China holds 'confrontation' drills in Sea of Japan

by Jesse Johnson

Staff Writer

China’s navy has conducted what it called “confrontation” exercises in the Sea of Japan, part of routine annual drills, state media said Friday.

The drills, which took place Thursday, come as China seeks to create a navy capable of force projection greater distances away from its shores.

They also come amid a heated dispute with Tokyo over the Japanese-controlled Senkaku Islands in the East China Sea.

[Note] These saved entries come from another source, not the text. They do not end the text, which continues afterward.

/-- The hypotheses of each clause of `PowerAndClocks` can be met. -/
theorem wit_PowerAndClocks :
   (let d : DieId := .a
    let s : State := (irc fun d => { d with pwr := { d.pwr with doms := vmap d.pwr.doms fun _ m => { m with state := .ret } } })
    let u := s.die d
    let p := u.pwr
    let parked : Prop := ∀ i : Fin 36, i ≠ 0 → ((vget p.doms i).state = .off ∨ (vget p.doms i).state = .ret) ∧ (vget p.doms i).resuming = false
    (p.lp = false) ∧ (parked) ∧ ((s.die d).reached 0 = true)) ∧
   (let d : DieId := .a
    let s : State := (irc fun d => d)
    let u := s.die d
    let p := u.pwr
    let parked : Prop := ∀ i : Fin 36, i ≠ 0 → ((vget p.doms i).state = .off ∨ (vget p.doms i).state = .ret) ∧ (vget p.doms i).resuming = false
    (p.lp = false) ∧ (¬ parked) ∧ ((s.die d).reached 0 = true)) ∧
   (let d : DieId := .a
    let s : State := (irc fun d => { d with pwr := { d.pwr with lp := true } })
    let u := s.die d
    let p := u.pwr
    (p.lp = true) ∧ ((s.die d).reached 0 = true)) ∧
   (let d : DieId := .a
    let s : State := (onA fun d => { d with pwr := { d.pwr with logAddr := 5, logDom := 6, logInit := 2, logValid := true } })
    ((s.die d).reached 0 = true)) ∧
   (let d : DieId := .a
    let s : State := (onA fun d => { d with pwr := { d.pwr with cnt := Vector.replicate 4 7 } })
    ((s.die d).reached 0 = true)) ∧
   (let d : DieId := .a
    let b : BitVec 8 := 0xC1
    let s : State := (irc fun d => { d with clk := {}, host := { d.host with smbAddr := 0x60 }, pwr := { d.pwr with lp := true, lpReq := true } })
    let u := s.die d
    let p := u.pwr
    (p.lp = true) ∧ (b.extractLsb' 1 7 = u.host.smbAddr)) ∧
   (let d : DieId := .a
    let b : BitVec 8 := 0xC4
    let s : State := (irc fun d => { d with clk := {}, host := { d.host with smbAddr := 0x60 }, pwr := { d.pwr with lp := true, lpReq := true } })
    let u := s.die d
    let p := u.pwr
    (p.lp = false ∨ b.extractLsb' 1 7 ≠ u.host.smbAddr)) ∧
   (let d : DieId := .a
    let s : State := (irc fun d => d)
    let u := s.die d
    let c := u.clk
    (c.pllRunning = false) ∧ ((s.die d).reached 0 = true)) ∧
   (let d : DieId := .a
    let s : State := live
    let u := s.die d
    let c := u.clk
    (c.pllRunning = true) ∧ ((s.die d).reached 0 = true)) ∧
   (let d : DieId := .a
    let s : State := live
    ((s.die d).reached 0 = true)) ∧
   (let d : DieId := .a
    let s : State := (irc fun d => { d with clk := { d.clk with pllRunning := true } })
    let u := s.die d
    let c := u.clk
    (c.pllRunning = true)) ∧
   (let d : DieId := .a
    let s : State := (irc fun d => d)
    let u := s.die d
    let c := u.clk
    (c.pllRunning = false)) ∧
   (let d : DieId := .a
    let s : State := (irc fun d => { d with real := 499990, clk := { d.clk with pllEn := true, pllRunning := true, attempts := 3 } })
    let u := s.die d
    let c := u.clk
    let n := c.since + 500000 - u.real
    (s.ticksIn n = some n) ∧ (c.pllRunning = true) ∧ (c.lock = false) ∧ (c.attempts.toNat < 4)) ∧
   (let d : DieId := .a
    let s : State := (irc fun d => { d with real := 499990, boot := { d.boot with phase := .firmware, tries := 1 }, clk := { d.clk with pllEn := true, pllRunning := true, attempts := 4 } })
    let u := s.die d
    let c := u.clk
    let n := c.since + 500000 - u.real
    (s.ticksIn n = some n) ∧ (c.pllRunning = true) ∧ (c.lock = false) ∧ (4 ≤ c.attempts.toNat)) ∧
   (let d : DieId := .a
    let s : State := live
    let u := s.die d
    let c := u.clk
    let n := c.since + 500000 - u.real
    (c.pllRunning = false ∨ c.lock = true ∨ s.ticksIn n = none)) ∧
   (let d : DieId := .a
    let s : State := (irc fun d => { d with real := 24990, clk := { d.clk with pllEn := true, attempts := 3 } })
    let u := s.die d
    let c := u.clk
    let m := c.since + 25000 - u.real
    (s.ticksIn m = some m) ∧ (c.pllRunning = false) ∧ (c.pllEn = true) ∧ (c.pllFail = false) ∧ (0 < c.attempts.toNat ∧ c.attempts.toNat < 4)) ∧
   (let d : DieId := .a
    let s : State := live
    let u := s.die d
    let c := u.clk
    let m := c.since + 25000 - u.real
    (c.pllRunning = true ∨ c.pllEn = false ∨ s.ticksIn m = none)) ∧
   (let d : DieId := .a
    let s : State := (irc fun d => { d with clk := { d.clk with pllEn := true, pllRunning := true, lock := true } })
    let u := s.die d
    let c := u.clk
    (c.lock = true) ∧ (c.sel = false) ∧ ((s.die d).reached 0 = true)) ∧
   (let d : DieId := .a
    let s : State := (irc fun d => { d with clk := { d.clk with pllEn := true, pllRunning := true } })
    let u := s.die d
    let c := u.clk
    (c.lock = false) ∧ ((s.die d).reached 0 = true)) ∧
   (let d : DieId := .a
    let s : State := live
    let u := s.die d
    let c := u.clk
    (c.lock = true) ∧ (c.sel = true) ∧ ((s.die d).reached 0 = true)) ∧
   (let d : DieId := .a
    let s : State := live
    let u := s.die d
    let user : Prop := ∃ i : Fin 36, domNeedsPll i = true ∧ u.awake i = true
    (user) ∧ ((s.die d).reached 0 = true)) ∧
   (let d : DieId := .a
    let s : State := (irc fun d => { d with clk := { d.clk with sel := true, lock := true } })
    let u := s.die d
    let user : Prop := ∃ i : Fin 36, domNeedsPll i = true ∧ u.awake i = true
    (¬ user) ∧ ((s.die d).reached 0 = true)) ∧
   (let d : DieId := .a
    let s : State := live
    let u := s.die d
    let c := u.clk
    (c.sel = true)) ∧
   (let d : DieId := .a
    let s : State := (irc fun d => d)
    let u := s.die d
    let c := u.clk
    (c.sel = false)) := by
  refine ⟨?_, ?_, ?_, ?_, ?_, ?_, ?_, ?_, ?_, ?_, ?_, ?_, ?_, ?_, ?_, ?_, ?_, ?_, ?_, ?_, ?_, ?_, ?_, ?_⟩ <;> (try dsimp only [Die.readable, Die.busReadable]) <;> decide +kernel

China has in recent weeks ramped up its activity in the area surrounding the islets, which it also claims and calls the Diaoyus.

Friday’s report by the state-run People’s Liberation Army Daily did not cite the exact location of the exercises, saying only that they took place in a “certain area of the Sea of Japan.”

It said several of the vessels that took part in the drills were on their way home from the U.S.-hosted Rim of the Pacific (RIMPAC) exercise held in Hawaii. This year, China took part in the massive exercise for just the second time.

“The precession strike against ‘enemy’ maritime strength jointly launched by warships and naval aviation force … was highlighted in the confrontation drill,” the report said, stressing that the exercise was carried out in compliance with international law.

“Exercises far out at sea in international waters are common among the world’s navies, and this year our navy has conducted many exercises far out in the western Pacific,” the report said.

“This exercise is part of annual training arrangements, is not aimed at any specific country, region or target, and accords with international law and practice,” it added.

A separate report by the official Xinhua News Agency cited an unidentified military source as saying that foreign aircraft had attempted surveillance during the drill and “were met with the proper response from the Chinese warships.”

Malcolm Cook, a senior fellow at the Institute of Southeast Asian Studies in Singapore, said the exercises showed that “China is committed to developing a blue-water navy with a global reach and one that can counter the U.S. and Japan.”

“China has long feared being boxed in … and has increased naval exercises and voyages in and around the key choke points between China’s coast and the Western Pacific,” Cook said.

Tensions between China and Japan have mounted after a flotilla of Chinese coast guard ships and other vessels sailed near Senkakus this month.

Sino-U.S. relations have also seen rocky times after a ruling by a U.N.-backed court that effectively nixed China’s historical claims to much of the disputed South China Sea.